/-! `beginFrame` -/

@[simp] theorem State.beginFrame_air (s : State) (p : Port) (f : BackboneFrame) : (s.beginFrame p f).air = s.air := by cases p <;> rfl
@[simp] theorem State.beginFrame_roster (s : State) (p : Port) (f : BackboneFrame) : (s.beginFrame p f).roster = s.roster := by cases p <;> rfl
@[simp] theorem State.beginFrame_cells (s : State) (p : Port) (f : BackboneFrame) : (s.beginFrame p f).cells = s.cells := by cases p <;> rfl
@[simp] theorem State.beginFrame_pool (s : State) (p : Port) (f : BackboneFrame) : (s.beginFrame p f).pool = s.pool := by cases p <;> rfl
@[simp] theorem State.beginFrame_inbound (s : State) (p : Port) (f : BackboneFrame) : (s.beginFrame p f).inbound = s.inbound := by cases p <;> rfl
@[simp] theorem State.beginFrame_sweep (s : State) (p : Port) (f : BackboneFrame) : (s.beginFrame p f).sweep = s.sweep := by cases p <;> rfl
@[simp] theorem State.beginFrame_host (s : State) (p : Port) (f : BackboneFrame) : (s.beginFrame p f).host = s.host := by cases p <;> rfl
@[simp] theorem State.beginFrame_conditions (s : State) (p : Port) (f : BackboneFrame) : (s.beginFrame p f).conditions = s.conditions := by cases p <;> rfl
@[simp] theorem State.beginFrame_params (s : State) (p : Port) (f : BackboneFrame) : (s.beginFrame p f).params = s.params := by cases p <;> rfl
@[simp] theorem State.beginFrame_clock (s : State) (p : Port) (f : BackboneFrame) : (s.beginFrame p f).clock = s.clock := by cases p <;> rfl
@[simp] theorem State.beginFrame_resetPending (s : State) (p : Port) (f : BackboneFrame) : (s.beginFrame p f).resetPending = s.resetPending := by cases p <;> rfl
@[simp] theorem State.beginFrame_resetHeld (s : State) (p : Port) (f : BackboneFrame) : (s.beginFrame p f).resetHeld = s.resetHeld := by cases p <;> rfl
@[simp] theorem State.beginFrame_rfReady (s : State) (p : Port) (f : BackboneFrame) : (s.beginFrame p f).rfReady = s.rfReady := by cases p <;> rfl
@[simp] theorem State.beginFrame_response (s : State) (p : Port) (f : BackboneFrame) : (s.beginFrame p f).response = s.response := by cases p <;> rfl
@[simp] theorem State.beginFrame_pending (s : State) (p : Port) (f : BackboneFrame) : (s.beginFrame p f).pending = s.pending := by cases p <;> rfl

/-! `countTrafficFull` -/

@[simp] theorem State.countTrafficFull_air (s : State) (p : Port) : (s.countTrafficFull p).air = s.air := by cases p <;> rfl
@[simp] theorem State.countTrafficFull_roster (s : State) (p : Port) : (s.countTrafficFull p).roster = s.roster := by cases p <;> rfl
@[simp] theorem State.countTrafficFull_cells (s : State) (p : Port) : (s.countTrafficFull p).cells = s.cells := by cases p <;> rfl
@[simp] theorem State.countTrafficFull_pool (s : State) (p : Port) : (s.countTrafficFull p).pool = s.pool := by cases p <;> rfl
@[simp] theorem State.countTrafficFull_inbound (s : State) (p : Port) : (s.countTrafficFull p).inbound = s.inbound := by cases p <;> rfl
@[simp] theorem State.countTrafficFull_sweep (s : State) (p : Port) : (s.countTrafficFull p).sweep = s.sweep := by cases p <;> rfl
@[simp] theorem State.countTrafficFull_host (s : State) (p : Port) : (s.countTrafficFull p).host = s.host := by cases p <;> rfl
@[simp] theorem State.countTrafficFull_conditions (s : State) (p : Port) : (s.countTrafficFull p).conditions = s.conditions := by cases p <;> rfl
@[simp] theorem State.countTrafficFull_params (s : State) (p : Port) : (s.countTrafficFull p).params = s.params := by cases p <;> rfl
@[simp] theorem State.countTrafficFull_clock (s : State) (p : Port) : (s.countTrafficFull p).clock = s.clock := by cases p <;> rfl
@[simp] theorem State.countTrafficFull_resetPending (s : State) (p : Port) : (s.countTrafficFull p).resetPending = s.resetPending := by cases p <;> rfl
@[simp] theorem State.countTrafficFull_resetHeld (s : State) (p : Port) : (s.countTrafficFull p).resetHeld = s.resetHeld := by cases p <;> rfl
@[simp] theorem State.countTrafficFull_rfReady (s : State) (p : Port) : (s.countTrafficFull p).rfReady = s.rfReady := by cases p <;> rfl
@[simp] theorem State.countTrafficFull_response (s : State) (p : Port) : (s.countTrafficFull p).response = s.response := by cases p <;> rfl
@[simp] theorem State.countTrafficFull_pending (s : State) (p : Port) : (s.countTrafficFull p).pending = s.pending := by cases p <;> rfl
==
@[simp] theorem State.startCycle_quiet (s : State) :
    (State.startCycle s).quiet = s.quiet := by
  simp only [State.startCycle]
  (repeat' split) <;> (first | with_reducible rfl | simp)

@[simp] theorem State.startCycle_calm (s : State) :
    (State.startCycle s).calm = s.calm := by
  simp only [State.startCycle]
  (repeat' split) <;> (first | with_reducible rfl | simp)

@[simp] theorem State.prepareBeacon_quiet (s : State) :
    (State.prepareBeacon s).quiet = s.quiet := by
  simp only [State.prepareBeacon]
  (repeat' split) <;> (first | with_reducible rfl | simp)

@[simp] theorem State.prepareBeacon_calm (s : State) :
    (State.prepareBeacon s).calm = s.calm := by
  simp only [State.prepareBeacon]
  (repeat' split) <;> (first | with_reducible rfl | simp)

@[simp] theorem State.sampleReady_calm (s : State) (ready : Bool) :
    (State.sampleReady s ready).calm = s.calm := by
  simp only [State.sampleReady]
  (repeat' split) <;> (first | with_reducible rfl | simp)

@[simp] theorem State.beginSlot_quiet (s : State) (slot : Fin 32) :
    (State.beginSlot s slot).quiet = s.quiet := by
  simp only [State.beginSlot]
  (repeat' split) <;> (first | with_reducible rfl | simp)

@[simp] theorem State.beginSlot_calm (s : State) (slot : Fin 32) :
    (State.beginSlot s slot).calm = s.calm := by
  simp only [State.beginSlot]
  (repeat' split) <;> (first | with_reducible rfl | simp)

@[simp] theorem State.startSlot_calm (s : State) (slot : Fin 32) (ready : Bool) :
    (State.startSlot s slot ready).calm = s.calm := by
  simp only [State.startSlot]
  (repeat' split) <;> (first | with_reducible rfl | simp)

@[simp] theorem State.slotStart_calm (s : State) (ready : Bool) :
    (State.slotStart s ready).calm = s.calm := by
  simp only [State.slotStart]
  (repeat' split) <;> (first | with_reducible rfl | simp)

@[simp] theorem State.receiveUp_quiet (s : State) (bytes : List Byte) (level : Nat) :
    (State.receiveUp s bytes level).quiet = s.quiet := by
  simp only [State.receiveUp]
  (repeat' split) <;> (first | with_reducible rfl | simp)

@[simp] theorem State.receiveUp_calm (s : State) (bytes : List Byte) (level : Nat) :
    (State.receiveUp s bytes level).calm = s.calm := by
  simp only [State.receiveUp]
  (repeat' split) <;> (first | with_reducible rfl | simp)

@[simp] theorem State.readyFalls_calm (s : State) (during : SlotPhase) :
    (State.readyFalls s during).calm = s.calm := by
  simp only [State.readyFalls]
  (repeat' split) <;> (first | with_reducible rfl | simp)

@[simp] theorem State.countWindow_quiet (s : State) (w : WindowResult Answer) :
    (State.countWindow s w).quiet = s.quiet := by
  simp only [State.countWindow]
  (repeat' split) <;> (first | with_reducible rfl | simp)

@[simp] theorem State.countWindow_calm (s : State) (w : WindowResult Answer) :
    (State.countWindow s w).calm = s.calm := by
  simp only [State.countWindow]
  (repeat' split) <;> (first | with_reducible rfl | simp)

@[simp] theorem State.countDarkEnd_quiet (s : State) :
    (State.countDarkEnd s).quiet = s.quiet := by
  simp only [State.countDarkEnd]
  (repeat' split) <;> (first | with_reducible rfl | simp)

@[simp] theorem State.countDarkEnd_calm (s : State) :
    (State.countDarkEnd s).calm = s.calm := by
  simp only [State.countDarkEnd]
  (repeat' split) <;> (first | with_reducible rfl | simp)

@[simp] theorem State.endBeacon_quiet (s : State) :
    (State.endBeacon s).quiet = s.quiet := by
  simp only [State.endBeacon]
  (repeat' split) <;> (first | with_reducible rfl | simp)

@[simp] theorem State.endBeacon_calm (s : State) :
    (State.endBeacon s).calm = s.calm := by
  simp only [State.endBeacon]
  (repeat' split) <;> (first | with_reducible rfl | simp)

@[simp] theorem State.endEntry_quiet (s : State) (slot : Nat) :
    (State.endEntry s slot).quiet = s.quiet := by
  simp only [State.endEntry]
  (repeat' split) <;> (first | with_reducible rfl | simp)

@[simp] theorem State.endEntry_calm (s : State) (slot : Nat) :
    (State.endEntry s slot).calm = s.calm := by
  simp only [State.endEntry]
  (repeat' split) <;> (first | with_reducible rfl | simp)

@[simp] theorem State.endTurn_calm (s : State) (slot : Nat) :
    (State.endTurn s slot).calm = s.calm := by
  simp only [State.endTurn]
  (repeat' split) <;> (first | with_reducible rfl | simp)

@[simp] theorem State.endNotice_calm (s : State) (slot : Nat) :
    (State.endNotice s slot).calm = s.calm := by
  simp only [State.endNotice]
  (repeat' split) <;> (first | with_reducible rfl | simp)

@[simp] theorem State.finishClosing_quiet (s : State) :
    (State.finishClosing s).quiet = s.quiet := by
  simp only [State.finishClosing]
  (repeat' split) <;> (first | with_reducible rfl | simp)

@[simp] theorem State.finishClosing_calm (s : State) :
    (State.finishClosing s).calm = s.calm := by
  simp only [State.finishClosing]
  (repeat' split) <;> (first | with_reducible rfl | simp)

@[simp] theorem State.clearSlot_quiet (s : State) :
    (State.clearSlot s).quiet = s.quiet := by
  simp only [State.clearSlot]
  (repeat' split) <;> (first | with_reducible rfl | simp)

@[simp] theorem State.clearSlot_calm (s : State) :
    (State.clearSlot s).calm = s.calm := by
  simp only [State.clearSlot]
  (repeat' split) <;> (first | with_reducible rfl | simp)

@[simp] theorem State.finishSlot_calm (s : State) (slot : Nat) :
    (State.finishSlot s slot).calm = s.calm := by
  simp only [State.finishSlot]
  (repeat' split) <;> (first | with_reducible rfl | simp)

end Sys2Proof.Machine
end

(What the task asks):
For each line of the data that includes the word "Answer", return a copy of it.

(Task response):
@[simp] theorem State.countWindow_quiet (s : State) (w : WindowResult Answer) :
@[simp] theorem State.countWindow_calm (s : State) (w : WindowResult Answer) :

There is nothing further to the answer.